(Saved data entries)
· · · · ·

/-- SET_MODE CONFIG from RUN or SAFE: books, queue and lists are emptied (wants and classes kept), polls end or abort, due
timers stop, health is forgotten, sleds in service become STANDBY with their lines at L15 and their heat forgotten, SLED and
POOL notices leave; faults, zone, counts, settings and configuration are kept. A carrier set to IDLE has 0 ticks and keeps its
latched lengths, and the poll queues are empty before the polls are aborted (the model's choices, assumptions 13 and 18). In
CONFIG it is refused, and SET_MODE SAFE always is (R152, R157). -/
def Obligations.ConfigIsEntered : Prop :=
  (∀ (tag : Byte) (s : State), Ready (frame tag 0x03 [0]) s →
    let f := frame tag 0x03 [0]
    let r₀ := s.run
    (r₀.mode = .config → exec (.setModeConfig tag) s = .next (s.answered f [7]))
    ∧ (r₀.mode ≠ .config →
        ∃ r, exec (.setModeConfig tag) s = .next (s.replied f [0] s.cfg r)
          ∧ r = { r₀ with
                  mode := .config, cause := .request, pool := r.pool, sleds := r.sleds, queue := [], raiseOrder := []
                  boostList := [], lanes := r.lanes, probes := r.probes, notices := r.notices }
          ∧ r.pool = { r₀.pool with leaseState := .none, leaseRemaining := 0 }
          ∧ r.notices =
              { r₀.notices with
                sled := tabulate fun _ => false, pool := false, mode := s.cfg.mask.mode || r₀.notices.mode }
          ∧ (∀ i, r.books i = { Books.initial with wanted := (r₀.books i).wanted, cls := (r₀.books i).cls })
          ∧ (∀ i, (r₀.life i).state.inService = false →
              r.life i = r₀.life i ∧ r.chan i = r₀.chan i ∧ r.therm i = r₀.therm i ∧ r.alert i = r₀.alert i)
          ∧ (∀ i, (r₀.life i).state.inService = true →
              r.life i =
                { r₀.life i with
                  state := .standby, admission := none, admitTimeout := false, awaitA := false, awaitB := false
                  containPending := false }
              ∧ r.chan i =
                  { r₀.chan i with
                    active := 15, dwell := s.cfg.globals.rampFrames, boostStep := false, carrier := .idle, ticks := 0 }
              ∧ r.therm i = .initial
              ∧ r.alert i =
                  (let a := r₀.alert i
                   if a.filtered then
                     { a with
                       filtered := false, lastWidth := a.width, longest := max a.longest a.width, width := 0
                       sustained := false, stuck := false, tickOwed := false }
                   else a))
          ∧ (∀ n, r.lane n =
              (let x := r₀.lane n
               match x.poll with
               | .poll q =>
                 if q.phase = .settle ∨ q.phase = .wait then { x with queue := [], state := .idle, poll := .absent }
                 else { x with queue := [], poll := .aborting }
               | .absent | .aborting => { x with queue := [] }))
          ∧ (∀ p, r.probe p =
              { r₀.probe p with
                run := (r.probe p).run, due := none, health := .unknown, failures := 0, lastReason := none
                lastValue := none, lastClass := none, lastTime := none })
          ∧ (∀ p, (r₀.probe p).run ≠ .active → (r.probe p).run = .idle)
          ∧ (∀ n q, (r₀.lane n).poll = .poll q → (r.probe q.probe).run = .idle)))
  ∧ ∀ (tag : Byte) (s : State), Ready (frame tag 0x03 [2]) s →
      exec (.setModeSafe tag [2]) s = .next (s.answered (frame tag 0x03 [2]) [7])

/-- RESET is accepted in every mode: its reply joins the queue, marked, and no further request is taken. When that reply has
been sent the soft reset takes effect: configuration, pool settings, link rate and timestamp are kept, everything else returns
to its value after reset, and a MODE notice is posted (R158, R159). That no event stays due, and that SCL and SDA are high and
the lanes' clock rate is 100 kHz, are the model's choices (assumptions 21 and 9). -/
def Obligations.ResetTakesEffectAfterItsReply : Prop :=
  (∀ (tag : Byte) (s : State), Ready (frame tag 0x04 []) s →
    exec (.reset tag []) s
      = .next (State.kick
          { s with
            link := { s.link with
              rx := s.link.rx.tail
              replies := s.link.replies ++ [{ frame := frame tag 0x84 [0], isReset := true }]
              resetAccepted := true } }))
  ∧ ∀ (f : Frame) (s : State), s.inReset = false → s.link.tx = some { frame := f, isReset := true } →
      let r₀ := s.run
      let pins (i : Sled) := (r₀.life i).prs
      let lines (i : Sled) := (r₀.alert i).pin
      let zones (z : ZoneNo) := (r₀.zone.filters.get z).pin
      let r := Run.initial s.cfg .softReset { r₀.clock with prescaleCount := 0, frame := 0 }
        { r₀.pool with leaseState := .none, leaseRemaining := 0 } pins lines zones true r₀.free
      exec .frameSent s
        = .next (State.kick
            { s with
              due := []
              link := Link.initial s.link.rate
              run := { r with notices := { NoticeSet.empty with mode := s.cfg.mask.mode } } })

/-- At the end of a frame the transmitter takes the front reply; with none, the first pending notice, its content read at that
moment, unless a RESET has been accepted; with neither it stays IDLE (R171, R173, Tables 71 and 79). A FRAME_SENT that is
commanded while the transmitter is IDLE is no event and changes nothing, which is the model's choice, assumption 1. -/
def Obligations.FrameSentTakesTheNextFrame : Prop :=
  (∀ (o : Outgoing) (s : State), s.inReset = false → s.run.arbiterDue = false → s.link.tx = some o → o.isReset = false →
    (∀ q rest, s.link.replies = q :: rest →
      exec .frameSent s = .next { s with link := { s.link with tx := some q, replies := rest } })
    ∧ (s.link.replies = [] → s.link.resetAccepted = true ∨ s.run.notices.first = none →
        exec .frameSent s = .next { s with link := { s.link with tx := none } })
    ∧ (∀ k, s.link.replies = [] → s.link.resetAccepted = false → s.run.notices.first = some k →
        exec .frameSent s
          = .next
            { s with
              link := { s.link with tx := some { frame := noticeFrame s.cfg s.run k, isReset := false } }
              run := { s.run with notices := s.run.notices.erase k } }))
  ∧ (∀ s : State, s.inReset = false → s.link.tx = none → exec .frameSent s = .next s)
  ∧ (∀ (n : NoticeSet),
      (∀ i, n.first = some (.sled i) ↔ n.sled.get i = true ∧ ∀ j, j < i → n.sled.get j = false)
      ∧ ((∀ i, n.sled.get i = false) →
          n.first
            = if n.pool then some .pool
              else if n.severe then some (.fault .severe)
              else if n.advisory then some (.fault .advisory)
              else if n.zone then some .zone
              else if n.mode then some .mode
              else none))
  ∧ ∀ (c : Cfg) (r : Run),
      (∀ i, noticeFrame c r (.sled i)
        = frame 0 0x60
            (put8 i.val ++ put8 (r.life i).state.code ++ put8 (r.therm i).state.code ++ put8 (r.ceiling c i).val
              ++ put8 (r.chan i).active.val ++ put8 (r.target c i).val ++ put16 (r.books i).grant))
      ∧ noticeFrame c r .pool = frame 0 0x61 (put16 r.pool.size ++ putSigned16 r.headroom ++ put8 r.pool.leaseState.code)
      ∧ noticeFrame c r (.fault .severe) = frame 0 0x62 (put8 0 ++ faultBlock r.severe)
      ∧ noticeFrame c r (.fault .advisory) = frame 0 0x62 (put8 1 ++ faultBlock r.advisory)
      ∧ noticeFrame c r .zone
          = frame 0 0x63 (put8 r.zone.state.code ++ putFlag (r.zoneAsserted c 0) ++ putFlag (r.zoneAsserted c 1))
      ∧ noticeFrame c r .mode = frame 0 0x64 (put8 r.mode.code ++ put8 r.cause.code)

/-- POWER_ON and RST_N_LOW hold every block at its power-on values, with the strap as last sampled and nothing due;
RESET_RELEASE ends a reset in force, samples the strap, starts the settle counts and posts a MODE notice, and does nothing
otherwise. With the pins high and the strap low the state is then the one after reset (R151). The pins and the strap, that
nothing is due, that the strap's last sample stays, and that a release without a reset does nothing are the model's choices
(assumptions 8, 9 and 21). -/
def Obligations.PinResetsRestoreEveryValue : Prop :=
  (∀ (c : Instr) (s : State), c = .powerOn ∨ c = .rstNLow →
    exec c s
      = .next
        { s with
          due := []
          inReset := true
          link := Link.initial s.link.rate
          cfg := .default
          run := .initial .default .pinReset .start .initial (fun i => (s.run.life i).prs) (fun i => (s.run.alert i).pin)
            (fun z => (s.run.zone.filters.get z).pin) false s.run.free })
  ∧ (∀ (rate : Pin) (s : State), s.inReset = false → exec (.resetRelease rate) s = .next s)
  ∧ (∀ (rate : Pin) (s : State), s.inReset = true →
      exec (.resetRelease rate) s
        = .next
          { s with
            due := []
            inReset := false
            cfg := .default
            link := { Link.initial rate with tx := some { frame := frame 0 0x64 [0, 0], isReset := false } }
            run := .initial .default .pinReset .start .initial (fun i => (s.run.life i).prs) (fun i => (s.run.alert i).pin)
              (fun z => (s.run.zone.filters.get z).pin) true s.run.free })
  ∧ ∀ s : State, s.inReset = true → (∀ i, (s.run.life i).prs = .high ∧ (s.run.alert i).pin = .high) →
      (∀ z, (s.run.zone.filters.get z).pin = .high) →
      exec (.resetRelease .low) s
        = .next { State.reset with pending := s.pending, run := { State.reset.run with free := s.run.free } }

/-! ## Events of the link -/

/-- LINK_BYTE_RECEIVED moves the parser as Table 68 states, with the gap count (R162, R163); FRAME_RECEIVED is the last byte of
a frame and FRAME_LENGTH_DISCARD a LEN out of range; LINK_GAP_EXPIRY discards the frame in progress with detail TRUNCATED
(R164). That LINK_BYTE_RECEIVED also takes the byte that ends a frame or is a LEN out of range, with the effect of those two
commands, and that they act in those states of the parser only, are the model's choices, assumptions 19 and 1; the gap count's
expiry is taken when its command comes, whatever is left of the count, and does not occur where the count does not run
(assumption 1). -/
def Obligations.LinkEventsAreParsed : Prop :=
  ∀ (b : Byte) (s : State), s.inReset = false → s.atRest →
    let goes (p : Parser) (gap : Count) : State := { s with link := { s.link with parser := p, gap := gap } }
    let restarted := some 3
    (s.link.parser = .hunt →
      exec (.linkByteReceived b) s = .next (if b = 0xC3#8 then goes .length restarted else s))
    ∧ (s.link.parser = .length → 2 ≤ b.toNat → b.toNat ≤ 126 →
        exec (.linkByteReceived b) s = .next (goes (.body b []) restarted)
          ∧ exec (.frameLengthDiscard b) s = .next s)
    ∧ (s.link.parser = .length → (b.toNat < 2 ∨ 126 < b.toNat) →
        exec (.linkByteReceived b) s = .next ((goes .hunt none).raiseLink .length).finish
          ∧ exec (.frameLengthDiscard b) s = .next ((goes .hunt none).raiseLink .length).finish)
    ∧ (∀ len kept, s.link.parser = .body len kept →
        exec (.linkByteReceived b) s
          = .next
            (if kept.length + 1 < len.toNat then goes (.body len (kept ++ [b])) restarted
            else goes (.crcHigh len (kept ++ [b])) restarted))
    ∧ (∀ len kept, s.link.parser = .crcHigh len kept →
        exec (.linkByteReceived b) s = .next (goes (.crcLow len kept b) restarted))
    ∧ (∀ len kept high, s.link.parser = .crcLow len kept high →
        let t := goes .hunt none
        (crcBytes (len :: kept) ≠ [high, b] →
          exec (.linkByteReceived b) s = .next (t.raiseLink .crc).finish
            ∧ exec (.frameReceived b) s = .next (t.raiseLink .crc).finish)
        ∧ (crcBytes (len :: kept) = [high, b] → 4 ≤ s.link.rx.length →
            exec (.linkByteReceived b) s = .next (t.raiseLink .overrun).finish
              ∧ exec (.frameReceived b) s = .next (t.raiseLink .overrun).finish)
        ∧ (∀ tag type payload, crcBytes (len :: kept) = [high, b] → s.link.rx.length < 4 → kept = tag :: type :: payload →
            let u : State := { t with link := { t.link with rx := s.link.rx ++ [frame tag type payload] } }
            exec (.linkByteReceived b) s = .next u ∧ exec (.frameReceived b) s = .next u))
    ∧ (s.link.parser.atLastByte = false → exec (.frameReceived b) s = .next s)
    ∧ (s.link.parser ≠ .length → exec (.frameLengthDiscard b) s = .next s)
    ∧ (s.link.gap.isSome = true → exec .linkGapExpiry s = .next ((goes .hunt none).raiseLink .truncated).finish)
    ∧ (s.link.gap = none → exec .linkGapExpiry s = .next s)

· · · · ·

Required work:
Begin at the line above that has "lastValue := none, lastClass" and stop after the line that has "been sent the", copying each line exactly and adding nothing else.

Task answer:
                lastValue := none, lastClass := none, lastTime := none })
          ∧ (∀ p, (r₀.probe p).run ≠ .active → (r.probe p).run = .idle)
          ∧ (∀ n q, (r₀.lane n).poll = .poll q → (r.probe q.probe).run = .idle)))
  ∧ ∀ (tag : Byte) (s : State), Ready (frame tag 0x03 [2]) s →
      exec (.setModeSafe tag [2]) s = .next (s.answered (frame tag 0x03 [2]) [7])

/-- RESET is accepted in every mode: its reply joins the queue, marked, and no further request is taken. When that reply has
been sent the soft reset takes effect: configuration, pool settings, link rate and timestamp are kept, everything else returns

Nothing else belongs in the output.